Myanmar’s military government says it has lost control of an important town on the border with China after days of fierce fighting with armed groups.
The loss is a major blow to the generals who seized power from Myanmar’s elected government in February 2021 and have since struggled to contain opposition to their rule.
“Government, administrative organisations and security organisations are no longer present” in Chinshwehaw, government spokesman Zaw Min Tun said on Wednesday.
The town, bordering China’s Yunnan province, is central to the flow of trade from Myanmar to China. More than a quarter of Myanmar’s $1.8bn border trade with China passed through Chinshwehaw from April to September, state media reported in September, citing the Ministry of Commerce.
Fierce fighting
The development follows days of fighting throughout Myanmar’s northern Shan state between the army and a coalition of three ethnic rebel groups known as the Brotherhood Alliance – the Ta’ang National Liberation Army, the Arakan Army and the Myanmar National Democratic Alliance Army (MNDAA).

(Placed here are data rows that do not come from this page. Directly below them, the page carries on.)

/-- R3, R31 to R35: a tick ends the cycle; a link counts its errors, holds its traffic while it retrains, and is fenced when that fails; the power cap holds launches
until it is lifted; a thermal stop stops the device; a device reset boots the primary image if it is accepted and else the secondary one, and leaves the machine that
the boot describes, with PEERMAP, the measurement and the signed layout; with neither it leaves the device in recovery.
What a device reset keeps is the model's choice (log 13), as are the boot values the spec does not give (log 6) and the place in the agenda (log 2). -/
def Obligations.PackageEvents : Prop :=
  ∀ (s : State) (l : Nat) (b : BootOutcome),
    (∃ t, exec .dtcTick s = .next t ∧ t.dtc = s.dtc + 1 ∧ t.later = [])
    ∧ exec (.linkCrcReplay l) s = .next { s with linkErrors := tset s.linkErrors l ((tget s.linkErrors l).getD 0 + 1) }
    ∧ (s.link l ≠ .fenced → ∃ t, exec (.linkRetrain l) s = .next t ∧ t.link l = .retraining
      ∧ t.linkErrors = tset s.linkErrors l ((tget s.linkErrors l).getD 0 + 1))
    ∧ (s.link l = .retraining →
      (∃ t, exec (.linkRetrainEnd l true) s = .next t ∧ t.link l = .up)
      ∧ (∃ t, exec (.linkRetrainEnd l false) s = .next t ∧ t.link l = .fenced ∧ Event.linkFenced l ∈ t.events))
    ∧ exec (.powerCapHold true) s = .next { s with powerHold := true }
    ∧ (∃ t, exec (.powerCapHold false) s = .next t ∧ t.powerHold = false ∧ ∀ d, d < 4 → Instr.porterSelect d ∈ t.agenda)
    ∧ exec .thermalEvent s = .next { s with events := s.events ++ [.thermal] }
    ∧ exec .thermalStop s = .next { s with stopped := true }
    ∧ (s.fuses.boots b.primary = false → s.fuses.boots b.secondary = false → ∃ t, exec (.deviceReset b) s = .next t ∧ t.recovery = true
      ∧ t.events = [.recovery] ∧ t.ctxs = [] ∧ t.agenda = [])
    ∧ (∀ i, (s.fuses.boots b.primary = true ∧ i = b.primary) ∨ (s.fuses.boots b.primary = false ∧ s.fuses.boots b.secondary = true ∧ i = b.secondary) →
      b.absentChannels = [] → s.absent = [] → b.failedLinks = [] → ∃ t, exec (.deviceReset b) s = .next t ∧ t.stopped = false ∧ t.recovery = false
      ∧ t.dtc = b.dtc ∧ t.mld = b.mld ∧ t.peermap = bootPeermap b ∧ t.measurements = [i.digest]
      ∧ t.identity = (if s.fuses.accepts b.identity then some b.identity.digest else none)
      ∧ t.tvecF = b.tvecF ∧ t.fotBase = b.fotBase ∧ t.ctxs = [] ∧ t.cores = [] ∧ t.clusters = [] ∧ t.slices = [] ∧ t.dir = [] ∧ t.launches = []
      ∧ t.vcps = [] ∧ t.layout = State.reset.layout ∧ (t.owner 0).offer = b.offer &&& 0x7FF
      ∧ (t.owner 0).featState = 0 ∧ (t.owner 0).accept = 0 ∧ (b.layout = [] → ∀ o, o ≠ 0 → (t.owner o).active.en = false)
      ∧ (∀ o r, 0 < o → o < 16 → tget b.layout o = some r → (t.owner o).active = r ∧ (t.owner o).seed = (if r.en then r.seed else 0))
      ∧ ∀ a, (match regionOf a with
        | .weight _ => True
        | _ => False) → mget t.mem a = 0)

/-- R39 to R49, R53 to R57: a notification reads PROD and starts the taking of records; a record taken is executed, or completes with BADKIND or BADREC; a
completion writes its record, decrements its counter, counts its ring and raises its interrupt, in that order; an INDIRECT's records stand in its place; a write to a shadow entry, a feature commit and a function
level reset act as stated, the last aborting the running launches. What the host sends over a link that retrains is held.
The place in the agenda of the steps it posts is the model's choice (log 2). That IRQ is raised without a record (log 48) and that FEAT_ACCEPT keeps its value over a
function level reset (log 43) are its readings. -/
def Obligations.HostQueues : Prop :=
  ∀ (s : State) (o v word id : Nat) (val : Word) (c : Cmd),
    let q := s.vcp o v
    (s.link 20 = .retraining → exec (.notify o v) s = .next (s.postLater [.notify o v]))
    ∧ (s.link 20 ≠ .retraining → s.vcpLive o v = false → exec (.notify o v) s = .next s)
    ∧ (s.link 20 ≠ .retraining → s.vcpLive o v = true → q.halted = false → s.vcpWord o v 0 = q.w0 → s.vcpWord o v 8 = q.w1 →
      let s0 := s.vcpTouch o v q.base
      let prod := (s0.vcpWord o v 0x10).extractLsb' 0 32
      ((prod - q.cons).toNat ≤ q.size →
        exec (.notify o v) s = .next ((s0.modVcp o v fun q => { q with prod := prod, armed := true }).post [.vcpTakeRecord o v]))
      ∧ (q.size < (prod - q.cons).toNat →
        exec (.notify o v) s = .next (((s0.modVcp o v fun q => { q with halted := true, run := false }).report (.halted o v)).putStatus o v)))
    ∧ (q.valid = true → q.run = true → q.armed = true → q.wait = none → s.beginning o v = false → s.ringHeld o v = false → q.indirect = none →
      (q.cons = q.prod → exec (.vcpTakeRecord o v) s = .next s)
      ∧ (q.cons ≠ q.prod → q.size ≠ 0 →
        let a := q.base + 0x100 + 64 * (q.cons.toNat % q.size)
        let r : Cmd := ⟨o, q.owner, v, q.cons.toNat, true, (s.coherent a).1⟩
        s.mayTake r none = true → exec (.vcpTakeRecord o v) s = .next ((s.vcpTouch o v a).takeCmd r none)))
    ∧ (s.kindOk c = false → s.runCmd c = s.finishCmd c 2)
    ∧ (s.kindOk c = true → c.ok = false → s.runCmd c = s.finishCmd c 3)
    ∧ (∀ e, (s.vcp c.fn c.vcp).out.find? (fun e => e.cmd == c) = some e →
      let n := (c.word 1).toNat % 2 ^ 13
      let ahead := if (c.word 1).getLsbD 13 then ([], s) else s.readBuffer c n
      exec (.indirect c) s = .next ((ahead.2.modVcp c.fn c.vcp fun q => { q with
        indirect := some ⟨e.id, c, 0, n, (c.word 1).getLsbD 13, ahead.1⟩ }).post [.vcpTakeRecord c.fn c.vcp]))
    ∧ ((s.completions.find? fun x => x.id == id) = none → exec (.recordComplete id) s = .next s)
    ∧ (∀ x, (s.completions.find? fun x => x.id == id) = some x →
      (x.written = false → x.jc = 0 → x.write = false → x.launch = none → x.out = none → x.node = none → s.counterOut id = false →
        exec (.recordComplete id) s = .next { s with
          completions := s.completions.filter fun y => y.id != id
          irqs := match x.irq, x.vcp with
            | true, some p => s.irqs ++ [p]
            | _, _ => s.irqs })
      ∧ (x.written = false → s.recordHeld x = false →
        let t := (s.putRecord x).decrementFor (porterCore x.die) x.owner x.space x.level x.jc id
        let u : State := { t with completions := mapIf (fun y : Completion => y.id == id) (fun y => { y with written := true }) t.completions }
        exec (.recordComplete id) s = .next (if u.counterOut id then u.postLater [.recordComplete id] else u.completed x))
      ∧ (x.written = true → s.counterOut id = false → exec (.recordComplete id) s = .next (s.completed x)))
    ∧ (word = 2 → val.getLsbD 0 = false → ∃ t, exec (.shadowQcbWrite o v word val) s = .next t ∧ (t.vcp o v).valid = false
      ∧ (t.vcp o v).tamper = false ∧ (t.vcp o v).prod = q.cons ∧ (t.vcp o v).indirect = none)
    ∧ (word ≤ 1 ∨ (word = 2 ∧ val.getLsbD 0 = true) → ∃ t, exec (.shadowQcbWrite o v word val) s = .next t ∧ (t.vcp o v).tamper = false
      ∧ (t.vcp o v).halted = (q.halted && !(word == 2 || q.valid))
      ∧ (t.vcp o v).w0 = (if word = 0 then val &&& 0xFFFFFFFFFFFF0000 else q.w0)
      ∧ (t.vcp o v).w1 = (if word = 1 then val &&& 0x0000FFFF007F01FF else q.w1))
    ∧ (let w := s.owner o
      (w.featState ≠ 1 → val.getLsbD 0 = true → exec (.featCommit o val) s = .next (s.modOwner o fun w => { w with
        featState := if w.accept &&& ~~~w.offer = 0 ∧ w.accept.getLsbD 0 = true then 1 else 2 }))
      ∧ (w.featState = 1 ∨ val.getLsbD 0 = false → exec (.featCommit o val) s = .next s))
    ∧ exec (.functionLevelReset o) s =
      .next (((s.runningOf o).foldl (fun s id => s.abortLaunch id) s).modOwner o fun w => { w with featState := 0 })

The groups, which are believed to have 15,000 fighters, have regularly battled with Myanmar’s military over demands for autonomy and resources.
In recent days, they said they have taken over several military posts and key roads linking Myanmar with China. The MNDAA on Monday also released videos that it said showed its members in Chinshwehaw.
Zaw Min Tun confirmed fighting broke out at 10 locations across Shan state in the past week and accused the three armed groups of “blowing up power stations, blowing up bridges, destroying transportation routes”.
The rebels said they have killed and wounded dozens of soldiers, but the military government did not provide any casualty figures.
Analysts said both sides likely exaggerate enemy casualties and report lower losses for their own side.
Thousands displaced
A resident of Hsenwi, about 90km (55 miles) west of Chinshwehaw, told the Agence France-Presse news agency on Thursday that they could hear fighting going on outside the town, where thousands of people have sought refuge.
The United Nations said it fears thousands of people have been displaced by the fighting with some fleeing across the border into China, which on Thursday called for an immediate ceasefire.
Beijing “urges all parties to immediately cease fire and stop fighting”, Ministry of Foreign Affairs spokesperson Wang Wenbin said at a regular news briefing, urging the warring parties to resolve their “differences through peaceful means using dialogue and consultation”.
China is a key ally and major weapons supplier to Myanmar’s military government, whose power grab nearly three years ago it has not called a coup.
On February 1, 2021, Myanmar’s army removed the de facto head of the government, Aung San Suu Kyi, and other democratically elected leaders and took power.
The coup plunged Myanmar into crisis after the generals responded to mass protests against their power grab with brutal force, and opponents joined forces with fighters from long-established armed ethnic groups in a bid to restore civilian rule.